» **Stored items**:
┌──

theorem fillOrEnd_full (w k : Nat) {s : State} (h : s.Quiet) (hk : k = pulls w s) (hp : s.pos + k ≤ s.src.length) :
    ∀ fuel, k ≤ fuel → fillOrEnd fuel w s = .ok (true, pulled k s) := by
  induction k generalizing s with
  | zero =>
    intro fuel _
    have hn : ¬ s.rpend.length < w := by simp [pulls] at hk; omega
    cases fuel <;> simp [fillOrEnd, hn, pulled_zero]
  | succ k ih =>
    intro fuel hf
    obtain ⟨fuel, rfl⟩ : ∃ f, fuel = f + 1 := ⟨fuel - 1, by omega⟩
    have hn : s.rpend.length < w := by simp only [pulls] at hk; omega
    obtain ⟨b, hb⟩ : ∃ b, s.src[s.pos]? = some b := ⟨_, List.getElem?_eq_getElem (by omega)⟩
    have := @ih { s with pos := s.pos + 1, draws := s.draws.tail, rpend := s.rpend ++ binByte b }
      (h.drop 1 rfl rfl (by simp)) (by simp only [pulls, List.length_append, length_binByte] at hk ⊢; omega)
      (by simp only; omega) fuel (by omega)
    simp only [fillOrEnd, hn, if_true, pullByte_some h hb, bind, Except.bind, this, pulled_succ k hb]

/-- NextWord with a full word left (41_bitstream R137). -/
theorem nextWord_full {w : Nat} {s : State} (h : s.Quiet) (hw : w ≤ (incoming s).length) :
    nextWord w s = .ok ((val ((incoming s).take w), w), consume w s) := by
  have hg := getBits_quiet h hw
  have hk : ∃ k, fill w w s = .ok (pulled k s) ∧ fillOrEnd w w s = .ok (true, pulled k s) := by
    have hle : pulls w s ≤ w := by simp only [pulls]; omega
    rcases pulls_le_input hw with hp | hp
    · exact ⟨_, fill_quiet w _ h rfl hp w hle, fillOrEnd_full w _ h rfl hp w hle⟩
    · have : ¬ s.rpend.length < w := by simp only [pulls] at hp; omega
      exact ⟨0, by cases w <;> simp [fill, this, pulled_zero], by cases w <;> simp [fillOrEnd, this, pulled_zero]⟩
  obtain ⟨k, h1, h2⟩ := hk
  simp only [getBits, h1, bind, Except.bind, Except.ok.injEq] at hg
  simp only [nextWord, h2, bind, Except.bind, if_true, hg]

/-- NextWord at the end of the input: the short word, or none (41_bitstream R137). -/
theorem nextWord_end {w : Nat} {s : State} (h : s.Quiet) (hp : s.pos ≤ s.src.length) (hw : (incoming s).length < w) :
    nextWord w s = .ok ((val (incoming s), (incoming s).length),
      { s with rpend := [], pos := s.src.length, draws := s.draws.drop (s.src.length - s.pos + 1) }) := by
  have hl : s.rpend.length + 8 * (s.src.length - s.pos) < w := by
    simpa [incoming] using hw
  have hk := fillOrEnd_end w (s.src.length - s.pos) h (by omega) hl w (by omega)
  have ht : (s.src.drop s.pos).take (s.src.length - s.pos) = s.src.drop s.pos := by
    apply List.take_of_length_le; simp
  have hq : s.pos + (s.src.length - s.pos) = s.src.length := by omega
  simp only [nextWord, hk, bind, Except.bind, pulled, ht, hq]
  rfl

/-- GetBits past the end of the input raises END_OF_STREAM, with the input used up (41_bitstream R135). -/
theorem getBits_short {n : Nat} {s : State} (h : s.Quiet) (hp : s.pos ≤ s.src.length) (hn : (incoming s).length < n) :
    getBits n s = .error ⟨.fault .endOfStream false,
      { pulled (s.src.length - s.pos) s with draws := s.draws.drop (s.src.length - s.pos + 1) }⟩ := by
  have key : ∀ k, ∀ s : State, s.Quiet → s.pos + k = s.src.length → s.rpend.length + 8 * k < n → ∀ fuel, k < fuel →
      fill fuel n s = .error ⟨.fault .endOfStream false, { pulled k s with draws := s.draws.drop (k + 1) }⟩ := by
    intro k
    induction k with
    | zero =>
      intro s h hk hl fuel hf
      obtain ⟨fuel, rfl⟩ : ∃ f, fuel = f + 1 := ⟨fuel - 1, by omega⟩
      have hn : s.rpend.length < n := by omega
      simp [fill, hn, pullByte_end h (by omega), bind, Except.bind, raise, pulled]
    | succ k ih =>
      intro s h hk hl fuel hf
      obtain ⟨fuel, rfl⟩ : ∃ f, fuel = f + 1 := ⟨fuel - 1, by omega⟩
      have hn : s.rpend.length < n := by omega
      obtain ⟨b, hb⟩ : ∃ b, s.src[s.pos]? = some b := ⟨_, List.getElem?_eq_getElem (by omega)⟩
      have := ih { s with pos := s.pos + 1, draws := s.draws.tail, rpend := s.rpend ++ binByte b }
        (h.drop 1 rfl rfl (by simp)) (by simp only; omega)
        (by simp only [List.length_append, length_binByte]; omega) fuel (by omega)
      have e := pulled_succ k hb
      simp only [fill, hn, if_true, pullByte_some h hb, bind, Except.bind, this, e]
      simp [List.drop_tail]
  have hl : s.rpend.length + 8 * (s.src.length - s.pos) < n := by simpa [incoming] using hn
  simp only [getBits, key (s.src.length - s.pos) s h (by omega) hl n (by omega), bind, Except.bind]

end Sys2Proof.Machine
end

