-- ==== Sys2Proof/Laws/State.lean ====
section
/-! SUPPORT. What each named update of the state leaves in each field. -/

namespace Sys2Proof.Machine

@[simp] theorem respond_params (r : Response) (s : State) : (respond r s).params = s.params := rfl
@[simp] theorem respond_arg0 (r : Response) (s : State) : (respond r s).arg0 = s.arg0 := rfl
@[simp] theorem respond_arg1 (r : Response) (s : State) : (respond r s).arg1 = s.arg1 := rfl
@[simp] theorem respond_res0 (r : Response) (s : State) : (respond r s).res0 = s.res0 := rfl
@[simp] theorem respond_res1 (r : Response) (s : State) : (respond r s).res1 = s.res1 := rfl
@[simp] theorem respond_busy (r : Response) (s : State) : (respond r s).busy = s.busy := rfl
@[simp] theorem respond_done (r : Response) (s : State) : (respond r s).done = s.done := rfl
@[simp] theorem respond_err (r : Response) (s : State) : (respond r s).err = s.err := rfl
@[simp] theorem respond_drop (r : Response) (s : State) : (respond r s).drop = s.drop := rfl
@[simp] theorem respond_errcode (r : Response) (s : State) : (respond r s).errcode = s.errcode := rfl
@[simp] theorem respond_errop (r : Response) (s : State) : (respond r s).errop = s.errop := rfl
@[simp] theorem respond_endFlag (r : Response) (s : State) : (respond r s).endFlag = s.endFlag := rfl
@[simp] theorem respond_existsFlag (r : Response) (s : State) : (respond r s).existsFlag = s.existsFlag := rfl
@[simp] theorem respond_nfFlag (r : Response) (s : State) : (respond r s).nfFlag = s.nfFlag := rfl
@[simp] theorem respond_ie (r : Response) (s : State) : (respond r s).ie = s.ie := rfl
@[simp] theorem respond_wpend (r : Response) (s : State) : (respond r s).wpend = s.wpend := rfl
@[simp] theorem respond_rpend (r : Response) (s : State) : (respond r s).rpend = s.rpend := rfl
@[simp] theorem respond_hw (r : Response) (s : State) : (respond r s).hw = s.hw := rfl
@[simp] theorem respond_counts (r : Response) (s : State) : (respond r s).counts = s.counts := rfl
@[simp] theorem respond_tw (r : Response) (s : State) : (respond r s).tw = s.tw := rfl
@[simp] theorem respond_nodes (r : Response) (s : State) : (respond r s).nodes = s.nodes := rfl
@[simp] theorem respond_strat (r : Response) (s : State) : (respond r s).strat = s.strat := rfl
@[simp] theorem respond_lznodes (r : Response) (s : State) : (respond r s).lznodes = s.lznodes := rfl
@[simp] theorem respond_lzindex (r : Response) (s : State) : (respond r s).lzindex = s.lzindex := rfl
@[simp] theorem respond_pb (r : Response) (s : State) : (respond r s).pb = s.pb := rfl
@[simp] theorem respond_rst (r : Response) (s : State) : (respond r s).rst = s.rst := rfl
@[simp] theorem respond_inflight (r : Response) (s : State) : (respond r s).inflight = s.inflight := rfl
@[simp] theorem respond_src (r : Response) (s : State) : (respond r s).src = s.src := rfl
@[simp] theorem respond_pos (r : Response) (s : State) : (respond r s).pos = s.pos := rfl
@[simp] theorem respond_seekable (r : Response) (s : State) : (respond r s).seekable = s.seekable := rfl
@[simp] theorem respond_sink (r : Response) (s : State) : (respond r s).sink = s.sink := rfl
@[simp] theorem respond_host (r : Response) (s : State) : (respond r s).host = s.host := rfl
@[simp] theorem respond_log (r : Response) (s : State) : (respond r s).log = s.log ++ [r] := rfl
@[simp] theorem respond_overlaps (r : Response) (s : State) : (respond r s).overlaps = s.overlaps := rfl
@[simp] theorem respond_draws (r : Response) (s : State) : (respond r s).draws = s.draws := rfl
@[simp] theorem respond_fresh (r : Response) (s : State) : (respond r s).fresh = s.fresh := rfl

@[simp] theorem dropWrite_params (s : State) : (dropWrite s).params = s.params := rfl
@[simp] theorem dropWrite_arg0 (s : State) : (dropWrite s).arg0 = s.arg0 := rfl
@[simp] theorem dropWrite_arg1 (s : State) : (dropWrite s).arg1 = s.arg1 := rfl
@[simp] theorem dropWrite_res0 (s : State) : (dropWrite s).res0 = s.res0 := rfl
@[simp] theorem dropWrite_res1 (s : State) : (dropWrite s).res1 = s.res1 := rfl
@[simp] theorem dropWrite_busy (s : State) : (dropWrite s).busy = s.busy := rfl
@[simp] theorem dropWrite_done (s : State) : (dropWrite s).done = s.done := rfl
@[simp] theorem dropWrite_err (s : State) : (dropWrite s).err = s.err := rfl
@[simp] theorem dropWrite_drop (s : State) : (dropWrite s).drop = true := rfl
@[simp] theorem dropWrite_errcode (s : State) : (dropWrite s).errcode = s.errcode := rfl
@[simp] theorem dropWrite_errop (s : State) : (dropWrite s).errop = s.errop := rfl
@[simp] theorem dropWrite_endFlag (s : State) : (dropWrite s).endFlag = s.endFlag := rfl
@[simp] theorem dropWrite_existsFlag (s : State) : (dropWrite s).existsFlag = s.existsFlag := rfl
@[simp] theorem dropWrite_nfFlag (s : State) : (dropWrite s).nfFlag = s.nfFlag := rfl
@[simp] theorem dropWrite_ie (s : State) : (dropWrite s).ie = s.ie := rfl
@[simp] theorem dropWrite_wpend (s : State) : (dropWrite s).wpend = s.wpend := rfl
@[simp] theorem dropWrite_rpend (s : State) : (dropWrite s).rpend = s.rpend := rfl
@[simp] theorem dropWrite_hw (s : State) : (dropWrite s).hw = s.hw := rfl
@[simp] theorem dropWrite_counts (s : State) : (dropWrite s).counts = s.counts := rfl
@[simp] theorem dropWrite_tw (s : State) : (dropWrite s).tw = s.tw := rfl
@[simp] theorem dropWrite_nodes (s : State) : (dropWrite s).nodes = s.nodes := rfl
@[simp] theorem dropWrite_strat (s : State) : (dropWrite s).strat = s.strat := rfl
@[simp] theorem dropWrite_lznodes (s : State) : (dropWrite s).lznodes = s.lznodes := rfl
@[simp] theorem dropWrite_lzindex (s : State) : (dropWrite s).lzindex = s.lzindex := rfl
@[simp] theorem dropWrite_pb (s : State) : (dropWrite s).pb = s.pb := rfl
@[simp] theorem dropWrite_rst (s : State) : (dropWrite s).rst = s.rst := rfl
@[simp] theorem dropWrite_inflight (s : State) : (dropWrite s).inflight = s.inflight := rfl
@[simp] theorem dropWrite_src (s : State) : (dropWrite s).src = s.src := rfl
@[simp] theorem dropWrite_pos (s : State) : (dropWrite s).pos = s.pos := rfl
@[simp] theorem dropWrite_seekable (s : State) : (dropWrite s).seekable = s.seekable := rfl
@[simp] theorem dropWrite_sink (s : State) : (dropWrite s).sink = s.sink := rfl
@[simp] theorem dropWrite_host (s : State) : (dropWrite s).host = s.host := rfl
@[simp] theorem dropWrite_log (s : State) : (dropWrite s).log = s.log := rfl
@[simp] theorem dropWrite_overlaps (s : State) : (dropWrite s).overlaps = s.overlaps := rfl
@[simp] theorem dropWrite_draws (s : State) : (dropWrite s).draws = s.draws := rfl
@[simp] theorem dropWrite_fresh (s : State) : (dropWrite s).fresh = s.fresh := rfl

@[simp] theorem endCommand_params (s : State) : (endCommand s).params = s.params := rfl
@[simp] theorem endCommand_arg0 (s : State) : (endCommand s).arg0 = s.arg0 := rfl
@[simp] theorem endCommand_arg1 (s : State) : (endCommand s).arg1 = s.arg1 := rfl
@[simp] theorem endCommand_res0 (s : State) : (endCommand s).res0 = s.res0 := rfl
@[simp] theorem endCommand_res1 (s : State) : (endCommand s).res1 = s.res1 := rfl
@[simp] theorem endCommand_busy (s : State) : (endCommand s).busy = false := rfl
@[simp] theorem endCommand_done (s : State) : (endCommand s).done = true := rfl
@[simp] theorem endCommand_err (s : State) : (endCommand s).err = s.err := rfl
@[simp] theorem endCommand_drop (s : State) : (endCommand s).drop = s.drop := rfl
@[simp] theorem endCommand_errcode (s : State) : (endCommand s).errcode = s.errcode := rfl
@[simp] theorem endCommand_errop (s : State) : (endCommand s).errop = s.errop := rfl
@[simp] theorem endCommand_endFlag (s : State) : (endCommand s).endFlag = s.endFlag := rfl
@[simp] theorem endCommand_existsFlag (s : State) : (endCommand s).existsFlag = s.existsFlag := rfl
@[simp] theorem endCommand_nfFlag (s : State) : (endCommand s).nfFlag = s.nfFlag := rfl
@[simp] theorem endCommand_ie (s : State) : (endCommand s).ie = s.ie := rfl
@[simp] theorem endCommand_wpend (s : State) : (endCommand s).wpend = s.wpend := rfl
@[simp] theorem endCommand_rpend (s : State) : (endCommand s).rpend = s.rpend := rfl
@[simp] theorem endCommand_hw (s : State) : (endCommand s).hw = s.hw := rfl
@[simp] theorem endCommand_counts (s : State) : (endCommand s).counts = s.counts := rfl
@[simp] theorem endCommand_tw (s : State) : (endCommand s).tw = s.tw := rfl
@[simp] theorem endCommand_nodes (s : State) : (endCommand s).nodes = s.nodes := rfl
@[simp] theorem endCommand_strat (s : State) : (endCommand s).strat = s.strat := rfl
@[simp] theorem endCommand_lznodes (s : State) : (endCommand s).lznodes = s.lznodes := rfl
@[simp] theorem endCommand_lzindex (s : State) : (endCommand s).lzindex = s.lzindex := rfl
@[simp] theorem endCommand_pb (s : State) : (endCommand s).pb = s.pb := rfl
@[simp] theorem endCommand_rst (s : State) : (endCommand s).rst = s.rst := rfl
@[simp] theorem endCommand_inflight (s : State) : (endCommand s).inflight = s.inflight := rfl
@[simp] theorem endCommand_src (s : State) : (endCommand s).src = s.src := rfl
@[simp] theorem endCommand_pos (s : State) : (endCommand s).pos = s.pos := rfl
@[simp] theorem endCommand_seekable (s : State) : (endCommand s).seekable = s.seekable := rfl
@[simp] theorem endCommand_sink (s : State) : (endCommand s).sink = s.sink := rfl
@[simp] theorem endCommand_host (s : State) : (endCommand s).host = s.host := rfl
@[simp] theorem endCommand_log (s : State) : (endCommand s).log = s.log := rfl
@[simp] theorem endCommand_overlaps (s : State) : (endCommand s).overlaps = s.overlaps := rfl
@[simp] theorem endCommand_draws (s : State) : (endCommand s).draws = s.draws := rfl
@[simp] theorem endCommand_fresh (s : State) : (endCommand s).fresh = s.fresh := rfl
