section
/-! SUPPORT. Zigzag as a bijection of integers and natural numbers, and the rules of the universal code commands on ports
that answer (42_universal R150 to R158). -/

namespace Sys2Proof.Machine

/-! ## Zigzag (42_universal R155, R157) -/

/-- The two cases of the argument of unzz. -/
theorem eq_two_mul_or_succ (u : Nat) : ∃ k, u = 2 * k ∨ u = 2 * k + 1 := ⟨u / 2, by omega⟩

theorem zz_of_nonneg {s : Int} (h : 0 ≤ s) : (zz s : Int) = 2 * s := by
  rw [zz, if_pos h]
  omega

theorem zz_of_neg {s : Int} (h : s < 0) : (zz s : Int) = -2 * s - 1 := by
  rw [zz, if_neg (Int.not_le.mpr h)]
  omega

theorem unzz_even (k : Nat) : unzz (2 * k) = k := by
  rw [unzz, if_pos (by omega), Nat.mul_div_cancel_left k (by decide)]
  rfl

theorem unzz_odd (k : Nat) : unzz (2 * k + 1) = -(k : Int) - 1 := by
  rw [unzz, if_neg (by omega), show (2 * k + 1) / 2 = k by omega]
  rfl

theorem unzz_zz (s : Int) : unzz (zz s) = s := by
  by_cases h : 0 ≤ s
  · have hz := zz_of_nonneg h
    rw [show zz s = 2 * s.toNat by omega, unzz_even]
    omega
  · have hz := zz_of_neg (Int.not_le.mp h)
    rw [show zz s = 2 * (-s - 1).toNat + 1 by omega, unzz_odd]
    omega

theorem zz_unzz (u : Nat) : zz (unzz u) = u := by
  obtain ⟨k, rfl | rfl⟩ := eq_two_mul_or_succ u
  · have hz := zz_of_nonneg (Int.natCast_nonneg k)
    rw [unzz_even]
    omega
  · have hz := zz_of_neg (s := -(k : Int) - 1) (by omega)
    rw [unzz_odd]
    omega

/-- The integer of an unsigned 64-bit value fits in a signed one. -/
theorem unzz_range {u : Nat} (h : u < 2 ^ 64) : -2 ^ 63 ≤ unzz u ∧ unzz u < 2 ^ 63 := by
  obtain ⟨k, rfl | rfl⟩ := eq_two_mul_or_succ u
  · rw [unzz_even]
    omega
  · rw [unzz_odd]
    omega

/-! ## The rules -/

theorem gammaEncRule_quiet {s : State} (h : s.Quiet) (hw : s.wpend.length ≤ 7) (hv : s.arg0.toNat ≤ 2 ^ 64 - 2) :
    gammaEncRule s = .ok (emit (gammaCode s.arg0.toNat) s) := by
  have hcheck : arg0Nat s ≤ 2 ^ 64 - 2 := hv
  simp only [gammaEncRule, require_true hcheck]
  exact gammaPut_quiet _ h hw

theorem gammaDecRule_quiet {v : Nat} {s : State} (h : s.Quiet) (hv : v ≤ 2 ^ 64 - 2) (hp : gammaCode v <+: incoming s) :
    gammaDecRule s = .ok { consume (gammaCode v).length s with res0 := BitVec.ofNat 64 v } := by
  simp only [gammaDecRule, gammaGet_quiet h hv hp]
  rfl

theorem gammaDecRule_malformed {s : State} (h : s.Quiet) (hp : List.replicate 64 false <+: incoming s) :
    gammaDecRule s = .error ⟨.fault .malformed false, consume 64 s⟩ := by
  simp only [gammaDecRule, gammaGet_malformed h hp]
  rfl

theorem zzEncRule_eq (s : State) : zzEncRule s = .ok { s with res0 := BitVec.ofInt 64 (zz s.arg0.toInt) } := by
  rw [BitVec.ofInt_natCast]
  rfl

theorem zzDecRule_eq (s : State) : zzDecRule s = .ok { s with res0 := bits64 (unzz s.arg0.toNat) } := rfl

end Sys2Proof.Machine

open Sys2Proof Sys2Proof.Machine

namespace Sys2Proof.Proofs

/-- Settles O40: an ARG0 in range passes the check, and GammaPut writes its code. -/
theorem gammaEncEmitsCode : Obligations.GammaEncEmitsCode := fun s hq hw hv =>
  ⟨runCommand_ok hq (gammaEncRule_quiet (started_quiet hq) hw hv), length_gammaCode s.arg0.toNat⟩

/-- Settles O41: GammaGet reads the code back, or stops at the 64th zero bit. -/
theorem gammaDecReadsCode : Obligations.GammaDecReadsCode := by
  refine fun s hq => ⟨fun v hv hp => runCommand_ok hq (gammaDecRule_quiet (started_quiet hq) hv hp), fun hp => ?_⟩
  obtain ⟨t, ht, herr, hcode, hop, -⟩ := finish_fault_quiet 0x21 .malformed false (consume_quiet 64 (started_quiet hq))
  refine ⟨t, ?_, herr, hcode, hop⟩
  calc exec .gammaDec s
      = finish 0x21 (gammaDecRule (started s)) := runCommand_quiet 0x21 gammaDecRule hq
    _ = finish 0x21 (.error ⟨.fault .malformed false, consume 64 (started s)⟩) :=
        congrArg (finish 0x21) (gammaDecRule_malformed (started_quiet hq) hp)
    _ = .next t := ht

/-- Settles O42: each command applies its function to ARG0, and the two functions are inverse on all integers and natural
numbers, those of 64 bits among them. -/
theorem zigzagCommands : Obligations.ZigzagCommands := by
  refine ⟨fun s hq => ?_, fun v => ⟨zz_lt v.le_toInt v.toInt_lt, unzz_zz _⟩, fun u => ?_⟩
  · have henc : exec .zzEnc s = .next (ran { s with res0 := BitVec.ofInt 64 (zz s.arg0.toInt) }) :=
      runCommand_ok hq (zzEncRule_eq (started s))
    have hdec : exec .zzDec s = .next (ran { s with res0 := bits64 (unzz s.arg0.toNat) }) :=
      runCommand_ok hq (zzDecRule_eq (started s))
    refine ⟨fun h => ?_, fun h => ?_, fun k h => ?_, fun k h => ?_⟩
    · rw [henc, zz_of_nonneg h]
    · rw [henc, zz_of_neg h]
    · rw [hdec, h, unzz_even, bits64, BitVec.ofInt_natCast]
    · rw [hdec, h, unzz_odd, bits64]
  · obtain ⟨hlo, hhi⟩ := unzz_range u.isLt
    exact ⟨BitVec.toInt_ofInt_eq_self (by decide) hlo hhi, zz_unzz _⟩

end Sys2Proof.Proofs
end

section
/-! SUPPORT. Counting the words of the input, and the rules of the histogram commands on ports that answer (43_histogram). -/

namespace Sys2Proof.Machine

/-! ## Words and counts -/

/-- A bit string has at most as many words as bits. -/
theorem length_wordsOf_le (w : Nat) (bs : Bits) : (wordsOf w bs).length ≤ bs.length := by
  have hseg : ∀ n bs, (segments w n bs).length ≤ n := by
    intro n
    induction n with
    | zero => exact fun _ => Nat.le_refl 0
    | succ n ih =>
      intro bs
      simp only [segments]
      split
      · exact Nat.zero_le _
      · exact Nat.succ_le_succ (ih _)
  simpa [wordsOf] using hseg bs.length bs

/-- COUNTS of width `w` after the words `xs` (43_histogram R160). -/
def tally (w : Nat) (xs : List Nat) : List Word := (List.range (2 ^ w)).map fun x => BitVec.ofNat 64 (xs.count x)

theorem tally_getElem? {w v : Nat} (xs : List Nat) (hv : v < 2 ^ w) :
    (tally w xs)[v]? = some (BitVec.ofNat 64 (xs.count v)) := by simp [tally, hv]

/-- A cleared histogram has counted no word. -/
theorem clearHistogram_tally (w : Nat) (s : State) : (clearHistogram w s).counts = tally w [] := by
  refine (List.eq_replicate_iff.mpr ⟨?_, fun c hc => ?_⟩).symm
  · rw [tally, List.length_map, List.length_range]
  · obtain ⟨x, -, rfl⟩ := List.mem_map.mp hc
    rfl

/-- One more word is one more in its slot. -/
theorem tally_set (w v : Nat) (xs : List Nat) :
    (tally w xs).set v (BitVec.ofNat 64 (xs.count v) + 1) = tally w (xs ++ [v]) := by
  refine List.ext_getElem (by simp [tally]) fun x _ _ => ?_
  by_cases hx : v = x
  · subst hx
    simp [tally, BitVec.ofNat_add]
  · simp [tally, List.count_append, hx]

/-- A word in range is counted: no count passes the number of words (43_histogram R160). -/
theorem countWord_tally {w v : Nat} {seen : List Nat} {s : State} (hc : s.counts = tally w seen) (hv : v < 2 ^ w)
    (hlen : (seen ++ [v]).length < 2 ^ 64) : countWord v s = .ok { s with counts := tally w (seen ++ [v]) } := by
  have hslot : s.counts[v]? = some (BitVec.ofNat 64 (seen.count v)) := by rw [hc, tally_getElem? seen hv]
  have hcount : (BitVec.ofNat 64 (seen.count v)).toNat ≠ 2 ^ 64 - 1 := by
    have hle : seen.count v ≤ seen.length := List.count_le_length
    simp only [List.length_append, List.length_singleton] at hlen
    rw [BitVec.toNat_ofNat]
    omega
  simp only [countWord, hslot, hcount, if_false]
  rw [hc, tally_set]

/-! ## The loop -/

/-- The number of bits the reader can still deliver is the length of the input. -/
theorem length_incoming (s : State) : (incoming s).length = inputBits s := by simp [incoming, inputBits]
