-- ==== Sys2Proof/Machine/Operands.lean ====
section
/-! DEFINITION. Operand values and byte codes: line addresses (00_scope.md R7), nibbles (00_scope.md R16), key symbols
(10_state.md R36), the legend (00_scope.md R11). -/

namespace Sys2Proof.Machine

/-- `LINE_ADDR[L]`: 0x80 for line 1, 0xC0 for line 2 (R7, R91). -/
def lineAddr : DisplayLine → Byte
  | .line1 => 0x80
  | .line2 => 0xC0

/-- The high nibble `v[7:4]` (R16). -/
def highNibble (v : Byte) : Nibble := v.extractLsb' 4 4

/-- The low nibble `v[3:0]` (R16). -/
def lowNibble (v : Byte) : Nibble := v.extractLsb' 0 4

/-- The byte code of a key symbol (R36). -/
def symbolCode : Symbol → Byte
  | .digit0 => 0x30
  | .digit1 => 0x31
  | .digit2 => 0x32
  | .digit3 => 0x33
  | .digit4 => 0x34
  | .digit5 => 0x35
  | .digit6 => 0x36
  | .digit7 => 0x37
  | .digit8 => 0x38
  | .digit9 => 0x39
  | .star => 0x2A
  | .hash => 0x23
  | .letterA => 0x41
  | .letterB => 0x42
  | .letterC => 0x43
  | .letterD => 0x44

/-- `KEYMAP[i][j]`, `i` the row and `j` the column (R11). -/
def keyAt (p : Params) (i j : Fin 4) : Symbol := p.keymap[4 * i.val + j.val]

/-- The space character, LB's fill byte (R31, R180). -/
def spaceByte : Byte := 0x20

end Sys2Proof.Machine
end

└──

» **What the exercise asks**: The answer is the line with "(R7, R91). -/" plus every line after it to the last line of the entries above, copied exactly and with no other lines.

» **Response area**:
/-- `LINE_ADDR[L]`: 0x80 for line 1, 0xC0 for line 2 (R7, R91). -/
def lineAddr : DisplayLine → Byte
  | .line1 => 0x80
  | .line2 => 0xC0

/-- The high nibble `v[7:4]` (R16). -/
def highNibble (v : Byte) : Nibble := v.extractLsb' 4 4

/-- The low nibble `v[3:0]` (R16). -/
def lowNibble (v : Byte) : Nibble := v.extractLsb' 0 4

/-- The byte code of a key symbol (R36). -/
def symbolCode : Symbol → Byte
  | .digit0 => 0x30
  | .digit1 => 0x31
  | .digit2 => 0x32
  | .digit3 => 0x33
  | .digit4 => 0x34
  | .digit5 => 0x35
  | .digit6 => 0x36
  | .digit7 => 0x37
  | .digit8 => 0x38
  | .digit9 => 0x39
  | .star => 0x2A
  | .hash => 0x23
  | .letterA => 0x41
  | .letterB => 0x42
  | .letterC => 0x43
  | .letterD => 0x44

/-- `KEYMAP[i][j]`, `i` the row and `j` the column (R11). -/
def keyAt (p : Params) (i j : Fin 4) : Symbol := p.keymap[4 * i.val + j.val]

/-- The space character, LB's fill byte (R31, R180). -/
def spaceByte : Byte := 0x20

end Sys2Proof.Machine
end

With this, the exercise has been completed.